● **Task brief**
Reproduce the material that follows, please, but only from its first line to the line containing "fieldLinkDownFrame (t : TileId) (intact : Bool)", inclusive.

● **Excerpted records**
^^^^^^^^
/-- The commands, one constructor for each row of the operation table. Operands named `now` are the instant of the
step on the local clock, in ns, for the steps that the spec judges by their instants. A pair is what one report gives together:
a PTP message with how it came; the VLAN of a frame with its sender's address; a channel with its current, in mA; a tile with its VBAT, in
0.1 V, or with the level of its SRB feedback; a connection, or a Boardwalk frame, with its instant; whether the CRC of checkpoint buffers
0 and 1 agrees; the length of a register write, in bytes, with its value. -/
inductive Instr where
  | doorwayEvaluation (t : TileId) (now : Nat)
  | fieldLinkDownFrame (t : TileId) (intact : Bool)
  | fieldLinkUpFrame (t : TileId) (intact : Bool) (obs : UpObs)
  | fieldLinkFault (t : TileId)
  | keepAliveWord (t : TileId)
  | serialWatchdogExpiry (t : TileId)
  | svcHeartbeat (t : TileId)
  | svcHeartbeatMissed (t : TileId) (now : Nat)
  | svcReturn (t : TileId)
  | tUnlockExpiry (t : TileId)
  | tOpenMaxExpiry (t : TileId)
  | tWarnExpiry (t : TileId)
  | tCloseMaxExpiry (t : TileId)
  | tLockExpiry (t : TileId)
  | tNudgeMaxExpiry (t : TileId)
  | tOpenDwellExpiry (t : TileId)
  | tStepMaxExpiry (t : TileId)
  | tRevMaxExpiry (t : TileId)
  | tBrakeMaxExpiry (t : TileId)
  | tDwellExpiry (t : TileId)
  | tHomeMaxExpiry (t : TileId) (a : AxisId)
  | stakeBoundExpiry (t : TileId) (a : AxisId)
  | homingRunComplete (t : TileId)
  | homingMoveComplete (t : TileId) (a : AxisId)
  | moveComesToRest (t : TileId) (a : AxisId)
  | currentLoopSample (t : TileId) (a : AxisId) (m : LoopSample) (now : Nat)
  | positionLoopSample (t : TileId) (a : AxisId)
  | residualTrip (t : TileId) (a : AxisId)
  | satTrip (t : TileId) (a : AxisId)
  | followingErrorTrip (t : TileId) (a : AxisId)
  | tripPairLevelChange (t : TileId) (a : AxisId)
  | tripStopBrakeDelay (t : TileId) (a : AxisId)
  | overcurrentComparatorEdge (t : TileId) (a : AxisId)
  | motorBusComparatorTrip (t : TileId)
  | sensitiveEdgeActive (t : TileId) (e : EdgeId)
  | fabricFault (t : TileId) (a : AxisId)
  | proofTestResult (t : TileId) (now : Nat)
  | alignmentComplete (t : TileId) (a : AxisId) (motion : Int)
  | hallCodeChange (t : TileId) (a : AxisId) (code : BitVec 3) (now : Nat)
  | hallInvalidTimeout (t : TileId) (a : AxisId)
  | coarseStepEdge (t : TileId) (a : AxisId) (dirOpen : Bool) (period : Nat)
  | homeSwitchRawEdge (t : TileId) (a : AxisId) (sw : SwitchId) (level : Bool) (now : Nat)
  | switchDebounceExpiry (t : TileId) (a : AxisId) (sw : SwitchId)
  | switchFault (t : TileId) (a : AxisId)
  | indexPulse (t : TileId) (a : AxisId)
  | quadratureEdge (t : TileId) (a : AxisId) (e : QuadEdge)
  | encoQueuedEdge (t : TileId)
  | directionEventHoldoff (t : TileId) (a : AxisId)
  | encoderFault (t : TileId) (a : AxisId)
  | lineFault (t : TileId) (a : AxisId) (p : QuadPair)
  | ssiWordComplete (t : TileId) (a : AxisId) (bits : Nat) (frameOk : Bool) (now : Nat)
  | policyBundleTakesEffect (t : TileId)
  | tileParametersTakeEffect (t : TileId)
  | axisParametersTakeEffect (t : TileId) (a : AxisId)
  | obstructionAgesOut (t : TileId)
  | calibrationReady (t : TileId)
  | calPermitMaxExpiry (t : TileId)
  | calRestExpiry (t : TileId)
  | calEndMaxExpiry (t : TileId)
  | shadowSetInstall (t : TileId)
  | selftestDwellPartStart (t : TileId)
  | selftestPartComplete (t : TileId) (part : Fin 8) (r : PartResult) (detail : PartFinding)
  | stDwellMaxExpiry (t : TileId)
  | lsinPinEdge (t : TileId) (ch : Fin 10) (level : Bool)
  | lsOvercurrent (t : TileId) (load : Fin 10 × Nat)
  | inrushBlankingEnd (t : TileId) (ch : Fin 10)
  | lsThermalShutdown (t : TileId) (ch : Fin 10)
  | lsThermalRestart (t : TileId) (ch : Fin 10) (now : Nat)
  | vbatUndervoltage (t : TileId) (vbat : Nat) (tripped : BitVec 10)
  | vbatRecovery (level : TileId × Nat)
  | groupHeatShed (t : TileId)
  | groupHeatRestart (t : TileId)
  | openLoadCheckPeriod (t : TileId)
  | offStateCheckMeasure (t : TileId) (ch : Fin 10) (highBefore highAfter : Bool)
  | lsSenseConversion (t : TileId) (codes : Vector Nat 10)
  | ls0AgainstCommand (t : TileId)
  | ioInputChange (t : TileId) (pin : Fin 16) (level : Bool)
  | ioDebounceExpiry (t : TileId) (pin : Fin 16)
  | pairDiscrepancyTimeout (t : TileId) (p : PairId)
  | outputReadbackFault (t : TileId) (pin : Fin 16) (c : ReadbackCond)
  | outputThermalShutdown (t : TileId) (pin : Fin 16)
  | tlInputChange (t : TileId) (tl : Fin 4) (level : Bool)
  | tlDebounceExpiry (t : TileId) (tl : Fin 4)
  | trainLineDiscrepancy (t : TileId) (p : TlPair)
  | testPulseStart (t : TileId) (src : TestSource)
  | testPulseEnd (t : TileId) (src : TestSource)
  | blankingWindowClose (t : TileId) (src : TestSource)
  | testSourceFault (t : TileId) (src : TestSource)
  | testSourceRetry (t : TileId) (src : TestSource) (holds : Bool)
  | vioLoss
  | vioRecovery
  | sraReadbackDisagreement (t : TileId)
  | bitternChannelProven (t : TileId) (ch : Fin 4)
  | bitternChannelUnproven (t : TileId) (ch : Fin 4)
  | bitternPulseAgeExpiry (t : TileId) (ch : Fin 4)
  | bitternPeriodicCheck (t : TileId) (oscOk configOk : Bool)
  | bitternReadbackFault (level : TileId × Bool)
  | bitternProofDisagreement (t : TileId)
  | sealDebounceExpiry (n : Fin 16) (level : Bool)
  | resumeDebounceExpiry (r : ResumeId) (level : Bool) (now : Nat)
  | resumeHighTimeout (r : ResumeId)
  | stuckResetClear
  | proofAgeExpiry (t : TileId)
  | sedgeFrameReceived (t : TileId) (conn : Fin 32) (frame : List Byte) (now : Nat)
  | sedgeWatchdogExpiry (t : TileId) (due : Fin 32 × Nat)
  | sedgeTxPeriod (t : TileId) (conn : Fin 32)
  | voterDisagreement (t : TileId) (d : Disagreement) (now : Nat)
  | writeCopyTimeout (t : TileId) (d : Disagreement) (now : Nat)
  | signatureComparisonComplete (t : TileId) (agree : Bool) (now : Nat)
  | checkpointWrite (t : TileId)
  | spareOutOfReset (t : TileId)
  | spareResetTimeout (t : TileId)
  | spareCheckpointLoaded (t : TileId) (crcs : Bool × Bool)
  | spareJoinPause (t : TileId) (now : Nat)
  | triadRestart (t : TileId) (r : BootReport)
  | duplexLimitExpiry (t : TileId)
  | spareBistPeriod (t : TileId)
  | bistComplete (t : TileId) (core : Fin 4) (pass : Bool)
  | ptpAnnounce (p : EthPort) (m : PtpVia × Announce)
  | ptpSync (p : EthPort) (m : PtpVia × SyncMsg)
  | ptpFollowUp (p : EthPort) (m : PtpVia × PtpTime)
  | ptpDelayResp (p : EthPort) (m : PtpVia × PtpTime)
  | ptpPdelayReq (p : EthPort) (m : PtpVia × PtpTime)
  | ptpPdelayResp (p : EthPort) (m : PtpVia × PtpTime)
  | ptpPdelayRespFollowUp (p : EthPort) (m : PtpVia × PtpTime)
  | announceReceiptTimeout (p : EthPort)
  | syncLossTimeout (p : EthPort)
  | holdoverMaxExpiry
  | epochMarkTimer (now : Nat)
  | timerOutputEdge (tpo : Fin 8)
  | ethPhyStatusPoll (p : EthPort) (linkUp fullDuplex : Bool) (speed : Nat)
  | ethFrameReceived (p : EthPort) (f : EthFrame)
  | arpRequestReceived (p : EthPort) (sender : Nat × BitVec 48) (senderIp targetIp : Word)
  | arpReplyReceived (p : EthPort) (sender : Nat × BitVec 48) (senderIp : Word)
  | arpRetryTimeout (p : EthPort) (ip : Word)
  | arpEntryRefresh (p : EthPort) (ip : Word)
  | icmpEchoRequest (p : EthPort) (sender : Nat × Word) (targetIp : Word) (data : List Byte) (now : Nat)
  | cwyFrameReceived (p : CwyPort) (f : CwyFrame) (tObs : Int) (now : Nat)
  | slotActionPoint (slot : Fin 256) (now : Nat)
  | slotEnd (slot : Fin 256) (now : Nat)
  | nitStart (a b : LinkSeen)
  | listenTimeout
  | backoffEnd
  | portLos (p : PortLoss)
  | cyclePoint (i : Fin 8)
  | canFrameReceived (t : TileId) (c : Fin 2) (f : CanRx)
  | canBufferLockEnd (t : TileId) (c : Fin 2) (b : Fin 64)
  | canArbitrationStart (t : TileId) (c : Fin 2)
  | canTxAttemptEnd (t : TileId) (c : Fin 2) (e : CanTxEnd) (err : CanErr)
  | canBusOffRecovery (t : TileId) (c : Fin 2)
  | canWake (t : TileId) (c : Fin 2) (cause : CanWakeCause)
  | linSlotStart (t : TileId) (l : Fin 2)
  | linResponseReceived (t : TileId) (l : Fin 2) (r : LinResp) (now : Nat)
  | linResponseTimeout (t : TileId) (l : Fin 2) (bytes : Nat) (now : Nat)
  | linWakePulse (t : TileId) (l : Fin 2)
  | linWakeDelayEnd (t : TileId) (l : Fin 2)
  | cmdqDoorbell (q : Fin 32) (value : BitVec 64)
  | cplDoorbell (c : Fin 32) (value : BitVec 64)
  | evtDoorbell (e : Fin 8) (value : BitVec 64)
  | descriptorFetch (q : Fin 32) (desc : Vector Byte 64)
  | notBeforeRelease (q : Fin 32)
  | interruptModerationTimeout (k : RingKind) (n : Fin 32)
  | msixVectorUnmask (v : Fin 64)
  | hello (h : HostCmd) (verMin verMax : BitVec 16) (hostId : BitVec 64)
  | bye (h : HostCmd)
  | byeTimeout
  | pcieConventionalReset
  | pcieHotReset
  | functionLevelReset
  | pcieLinkDown
  | busMasterEnableCleared
  | sessEnd
  | cmdqEnable (q : Fin 32) (ctl : Word)
  | cmdqDisable (q : Fin 32)
  | cplRingEnable (c : Fin 32) (ctl : Word)
  | cplRingDisable (c : Fin 32)
  | evtRingEnable (e : Fin 8) (ctl : Word)
  | evtRingDisable (e : Fin 8)
  | ringDisableComplete (k : RingKind) (n : Fin 32)
  | ifcCtlWrite (value : Word)
  | bwkStatusRead (pkg : Fin 4)
  | registerWrite (offset : BitVec 16) (data : Nat × BitVec 64)
  | cfgWriteEntries (h : HostCmd) (entries : Vector CfgEntry 5)
  | cfgWriteBlock (h : HostCmd) (block : BitVec 16) (index : Byte) (data : List Byte)
  | cfgReadEntries (h : HostCmd) (addr : BitVec 64) (selectors : Vector CfgSelector 8)
  | cfgReadBlock (h : HostCmd) (addr : BitVec 64) (block : BitVec 16) (index : Byte) (size : Nat)
  | policyLoad (h : HostCmd) (bundle : List Byte)
  | policyActivate (h : HostCmd)
  | doorRelease (h : HostCmd)
  | doorWithdraw (h : HostCmd)
  | doorOpen (h : HostCmd)
  | doorClose (h : HostCmd)
  | doorHold (h : HostCmd)
  | doorNudge (h : HostCmd)
  | stepDeploy (h : HostCmd)
  | stepStow (h : HostCmd)
  | axisHome (h : HostCmd) (suspectClear : Bool)
  | axisJog (h : HostCmd) (distance : Int)
  | lswSet (h : HostCmd) (mask levels : BitVec 16)
  | lswSetClear (h : HostCmd) (mask levels : BitVec 16)
  | ioSet (h : HostCmd) (mask levels : BitVec 16)
  | ioSetClear (h : HostCmd) (mask levels : BitVec 16)
  | ioRead (h : HostCmd) (addr : BitVec 64)
  | calRequestFull (h : HostCmd)
  | calRequestShadow (h : HostCmd) (m : Nat)
  | calPermit (h : HostCmd)
  | calCancel (h : HostCmd)
  | calRecover (h : HostCmd)
  | selftestRequest (h : HostCmd) (mask : BitVec 16) (addr : BitVec 64)
  | soundingRead (h : HostCmd) (shadow : Bool) (d : Dir) (first count : Nat) (addr : BitVec 64)
  | soundingWrite (h : HostCmd) (d : Dir) (first count : Nat) (data : List Byte)
  | shadowConfirmAccept (h : HostCmd)
  | shadowConfirmDiscard (h : HostCmd)
  | timeStepAccept (h : HostCmd) (number : Word)
  | timerArm (h : HostCmd) (p : TimerPayload)
  | timerCancel (h : HostCmd) (tpo : Nat)
  | canTx (h : HostCmd) (p : CanTxPayload)
  | canAbort (h : HostCmd) (controller buffer : Nat)
  | linSchedLoad (h : HostCmd) (master table : Nat) (entries : List LinEntry)
  | linSchedLoadDataOnly (h : HostCmd) (master table : Nat) (entries : List LinEntry)
  | linSchedSelect (h : HostCmd) (master table : Nat)
  | sedgeOpen (h : HostCmd) (conn : Nat) (addr : SedgeAddr)
  | sedgeClose (h : HostCmd) (conn : Nat)
  | logDrain (h : HostCmd) (addr : BitVec 64) (size most : Nat)
  | logSeal (h : HostCmd)
  | logMark (h : HostCmd) (marker : Vector Byte 32)
  | triadStatus (h : HostCmd) (addr : BitVec 64)
  | triadReadmit (h : HostCmd) (core : Nat)
  | fwStage (h : HostCmd) (offset total : Nat) (chunk : List Byte)
  | fwCommit (h : HostCmd)
  | keyRegister (h : HostCmd) (key : List Byte)
  | attest (h : HostCmd) (nonce : Vector Byte 24) (addr : BitVec 64)
  | eventsRecordTimeout (t : TileId)
  | blockSignatureComplete (t : TileId)
  | flashBlockCopyComplete (t : TileId) (good : Bool)
  | boardwalkLinkTrained (port : Fin 2) (neighbour : Straps)
  | boardwalkTrainingRetry (port : Fin 2)
  | boardwalkPortDown (port : Fin 2)
  | boardwalkFrameReceived (port : Fin 2) (arrival : BwkFrame × Nat)
  | bwkRetransmitTimer
  | forwardAckTimeout (q : Fin 32) (tag : Word)
  | bwkTimingExchange (port : Fin 2) (roundTrip : Nat) (lead : Option BwkLead)
  | powerGood (straps : Straps)
  | powerGoodLost
  | brownOut (t : TileId)
  | vdd33Loss (t : TileId)
  | vpcieLoss
  | vdrvLow (t : TileId)
  | vdrvRestored (t : TileId)
  | vbatDomainLoss (t : TileId)
  | vbatDomainReturn (t : TileId)
  | externalReset
  | thermalReset (t : TileId) (hot : Bool)
  | referenceLoss
  | referenceReturn
  | pllPcieLockLoss
  | logicDieResetRelease (t : TileId) (r : BootReport)
  | startSupervisorTimeout (t : TileId)
  | pairDiscrepantClear (t : TileId) (p : PairId)
  | canReceiveError (t : TileId) (c : Fin 2) (e : CanErr)
  | ptpDelayRequestSend (p : EthPort) (stamp : Int)
  | windowRefresh
  deriving DecidableEq, Repr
^^^^^^^^
● **Reply to the task**
/-- The commands, one constructor for each row of the operation table. Operands named `now` are the instant of the
step on the local clock, in ns, for the steps that the spec judges by their instants. A pair is what one report gives together:
a PTP message with how it came; the VLAN of a frame with its sender's address; a channel with its current, in mA; a tile with its VBAT, in
0.1 V, or with the level of its SRB feedback; a connection, or a Boardwalk frame, with its instant; whether the CRC of checkpoint buffers
0 and 1 agrees; the length of a register write, in bytes, with its value. -/
inductive Instr where
  | doorwayEvaluation (t : TileId) (now : Nat)
  | fieldLinkDownFrame (t : TileId) (intact : Bool)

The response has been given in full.